==== EXTRACTED INFORMATION ====
-- ==== Sys2Proof/Machine/Route.lean ====
section
/-!
DEFINITION. Expert slots and replica tables: the ROUTE instructions (R397 to R407).
-/

namespace Sys2Proof.Machine

/-! ### The slot table (R397, R398) -/

/-- A slot entry as a word (R397). -/
def Slot.word (x : Slot) : Word :=
  BitVec.ofNat 32 (x.expert.toNat * 65536 + (if x.valid then 32768 else 0) + (if x.loading then 16384 else 0) +
    (if x.use then 8192 else 0) + x.ref.toNat)

/-- A slot with every field 0. -/
def slotEmpty : Slot := { expert := 0, valid := false, loading := false, use := false, ref := 0 }

/-- A slot of a context. -/
def Ctx.slot (c : Ctx) (i : Nat) : Slot := c.slots.getD i slotEmpty

/-- The slot that holds an expert. -/
def Ctx.slotOf? (c : Ctx) (e : BitVec 16) : Option Nat := c.slots.findIdx? fun x => x.valid && x.expert == e

/-- A SLOTGET result word (R398). -/
def slotResult (res : Nat) (loading : Bool) (old slot : Nat) : Word :=
  BitVec.ofNat 32 (res * 2 ^ 30 + (if loading then 2 ^ 29 else 0) + old * 256 + slot)

/-- The sweep of the hand, at most `n` more slots (R398): the context, and the expert evicted with its slot. -/
def sweepSlots (e : BitVec 16) : Nat → Ctx → Ctx × Option (Nat × Nat)
  | 0, c => (c, none)
  | n + 1, c =>
    let i := c.hand
    let x := c.slot i
    let c := { c with hand := (i + 1) % 256 }
    if x.ref = 0 ∧ x.use = false ∧ x.loading = false then
      ({ c with slots := setAt c.slots i { expert := e, valid := true, loading := true, use := true, ref := 1 } },
        some (if x.valid then x.expert.toNat else 0xFFFF, i))
    else sweepSlots e n { c with slots := setAt c.slots i { x with use := false } }

/-- SLOTGET's effect on a context, and its result (R398). -/
def Ctx.slotGet (c : Ctx) (e : BitVec 16) : Ctx × Word :=
  if e = 0xFFFF#16 then (c, slotResult 2 false 0 0)
  else
    match c.slotOf? e with
    | some i =>
      let x := c.slot i
      if x.ref.toNat = 8191 then (c, slotResult 2 false 0 0)
      else ({ c with slots := setAt c.slots i { x with ref := x.ref + 1, use := true } }, slotResult 0 x.loading 0 i)
    | none =>
      match sweepSlots e 512 c with
      | (c, some (old, i)) => (c, slotResult 1 false old i)
      | (c, none) => (c, slotResult 2 false 0 0)

/-- SLOTREF's effect on a slot (R407). -/
def Slot.refOp (x : Slot) (k : Nat) : Slot :=
  match k with
  | 1 => if x.valid ∧ x.ref.toNat < 8191 then { x with ref := x.ref + 1, use := true } else x
  | 2 => if x.valid then { x with loading := false } else x
  | 3 => if x.valid ∧ x.ref = 0 ∧ x.loading = false then slotEmpty else x
  | _ => x

/-- SLOTREL's effect on a slot (R407). -/
def Slot.release (x : Slot) : Slot := if x.valid ∧ x.ref ≠ 0 then { x with ref := x.ref - 1 } else x

/-! ### The instructions (R406, R407) -/

/-- A ROUTE instruction: nothing with no running lane (R406). -/
def Iss.route (x : Iss) (k : Ctx → Act) : Act :=
  if x.t.idle then .ok x.s
  else
    match x.s.ctxOf x.g with
    | some c => k c
    | none => .done x.s

/-- The context changed and a result in an s register. -/
def Iss.routed (x : Iss) (c : Ctx) (d : RegField) (w : Word) : Act :=
  .ok ((x.s.modCtx c.part c.ctxid fun _ => c).modTeam x.r fun t => t.putS d w)

/-- A result that is an acquire (R399): it waits for the team's earlier loads, and later ones miss no write made so far
(R253, R255). -/
def Iss.acquiring (x : Iss) (acq : Bool) (k : Iss → Act) : Act :=
  if !acq then k x else if x.t.unread then .hold x.s else k { x with s := x.s.acquire x.r }

/-- SLOTGET (R398): a HIT on a slot that is ready is an acquire (R399). -/
def execSlotget (d a : RegField) (s : State) : Host.Outcome State Fault Refusal :=
  issue (.slotget d a) s fun x =>
    x.route fun c =>
      let r := c.slotGet ((x.t.sreg a).extractLsb' 0 16)
      x.acquiring (r.2.toNat / 2 ^ 29 == 0) fun x => x.routed r.1 d r.2

/-- SLOTREF (R407): k = 2 is a release, and a valid ready entry returned is an acquire (R399). -/
def execSlotref (d a k : RegField) (s : State) : Host.Outcome State Fault Refusal :=
  issue (.slotref d a k) s fun x =>
    let body := fun (x : Iss) => x.route fun c =>
      let i := ((x.t.sreg a).extractLsb' 0 8).toNat
      let e := (c.slot i).refOp k.toNat
      x.acquiring (e.valid && !e.loading) fun x => x.routed { c with slots := setAt c.slots i e } d e.word
    if k = 2 ∧ x.t.idle = false then x.release body else body x

/-- SLOTREL (R407). -/
def execSlotrel (d a : RegField) (s : State) : Host.Outcome State Fault Refusal :=
  issue (.slotrel d a) s fun x =>
    x.route fun c =>
      let i := ((x.t.sreg a).extractLsb' 0 8).toNat
      let e := (c.slot i).release
      x.routed { c with slots := setAt c.slots i e } d e.word

/-! ### Replica tables (R401 to R404) -/

/-- Entries of the table memory of a partition. -/
def tableEntries : Nat := 131072

/-- Entries that a context's tables take. -/
def Ctx.tableSize (c : Ctx) : Nat := ((c.active.map List.length).getD 0) + ((c.staged.map List.length).getD 0)

/-- Entries that the tables of a partition take. -/
def State.tablesOf (s : State) (part : Nat) : Nat := ((s.ctxs.filter fun c => c.part == part).map Ctx.tableSize).sum

/-- RTSTAGE (R403): with a count it does not take it reads nothing, so that no address is out of range. -/
def execRtstage (d a b : RegField) (s : State) : Host.Outcome State Fault Refusal :=
  issue (.rtstage d a b) s fun x =>
    x.route fun c =>
      let va := (x.t.reg a (x.t.low?.getD 0)).toNat
      let n := (x.t.sreg b).toNat
      let empty := decide (n = 0 ∨ 4096 < n)
      if va % 64 ≠ 0 ∧ (empty = true ∨ va < 2 ^ 52) then .trap trapAlign (BitVec.ofNat 64 va)
      else if empty then x.status x.s d 2
      else
          x.loadRun c x.s va (8 * n) fun s bs =>
            let used := s.tablesOf c.part - (c.staged.map List.length).getD 0
            if tableEntries < used + n then x.status s d 1
            else
              let table := (List.range n).map fun i => BitVec.ofNat 64 (fieldAt bs (8 * i) 8)
              x.status (s.modCtx c.part c.ctxid fun c => { c with staged := some table }) d 0

/-- Leading destinations of an entry that are in use (R401). -/
def leadDests (e : DWord) : Nat := (((List.range 4).map fun i => bitsOf e.toNat (16 * i) 16).takeWhile fun d => d != 0xFFFF).length

/-- The destination that RTLOOK finds (R404). -/
def Ctx.lookup (c : Ctx) (x y : Nat) : Nat :=
  match c.active with
  | none => 0xFFFF
  | some t =>
    match t[x]? with
    | none => 0xFFFF
    | some e => if leadDests e = 0 then 0xFFFF else bitsOf e.toNat (16 * (y % leadDests e)) 16

/-- RTLOOK (R404). -/
def execRtlook (d a b : RegField) (s : State) : Host.Outcome State Fault Refusal :=
  issue (.rtlook d a b) s fun x =>
    x.route fun c =>
      let v := c.lookup ((x.t.sreg a).extractLsb' 0 16).toNat (x.t.sreg b).toNat
      x.routed c d (BitVec.ofNat 32 (c.tabver.toNat * 65536 + v))

/-- The decision on a received record (R404): 0 PROCESS, 1 REROUTE, 2 EARLY. -/
def Ctx.admission (c : Ctx) (e v : BitVec 16) : Word :=
  let delta := (c.tabver - v).toNat
  let held := (c.slotOf? e).isSome
  if delta = 0 ∨ held = true then 0 else if delta ≤ 32767 then 1 else 2

/-- RTLOOK.ADM (R404). -/
def execRtlookAdm (d a : RegField) (s : State) : Host.Outcome State Fault Refusal :=
  issue (.rtlookAdm d a) s fun x =>
    x.route fun c => x.routed c d (c.admission ((x.t.sreg a).extractLsb' 0 16) ((x.t.sreg a).extractLsb' 16 16))

end Sys2Proof.Machine
end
====
▶ **EXERCISE BRIEF**: Would you quote everything above from the line containing "(R253, R255). -/" down to the line containing "ready is an acquire (R399). -/"? Include both of those lines and nothing else.

▶ **EXERCISE RESPONSE**:
(R253, R255). -/
def Iss.acquiring (x : Iss) (acq : Bool) (k : Iss → Act) : Act :=
  if !acq then k x else if x.t.unread then .hold x.s else k { x with s := x.s.acquire x.r }

/-- SLOTGET (R398): a HIT on a slot that is ready is an acquire (R399). -/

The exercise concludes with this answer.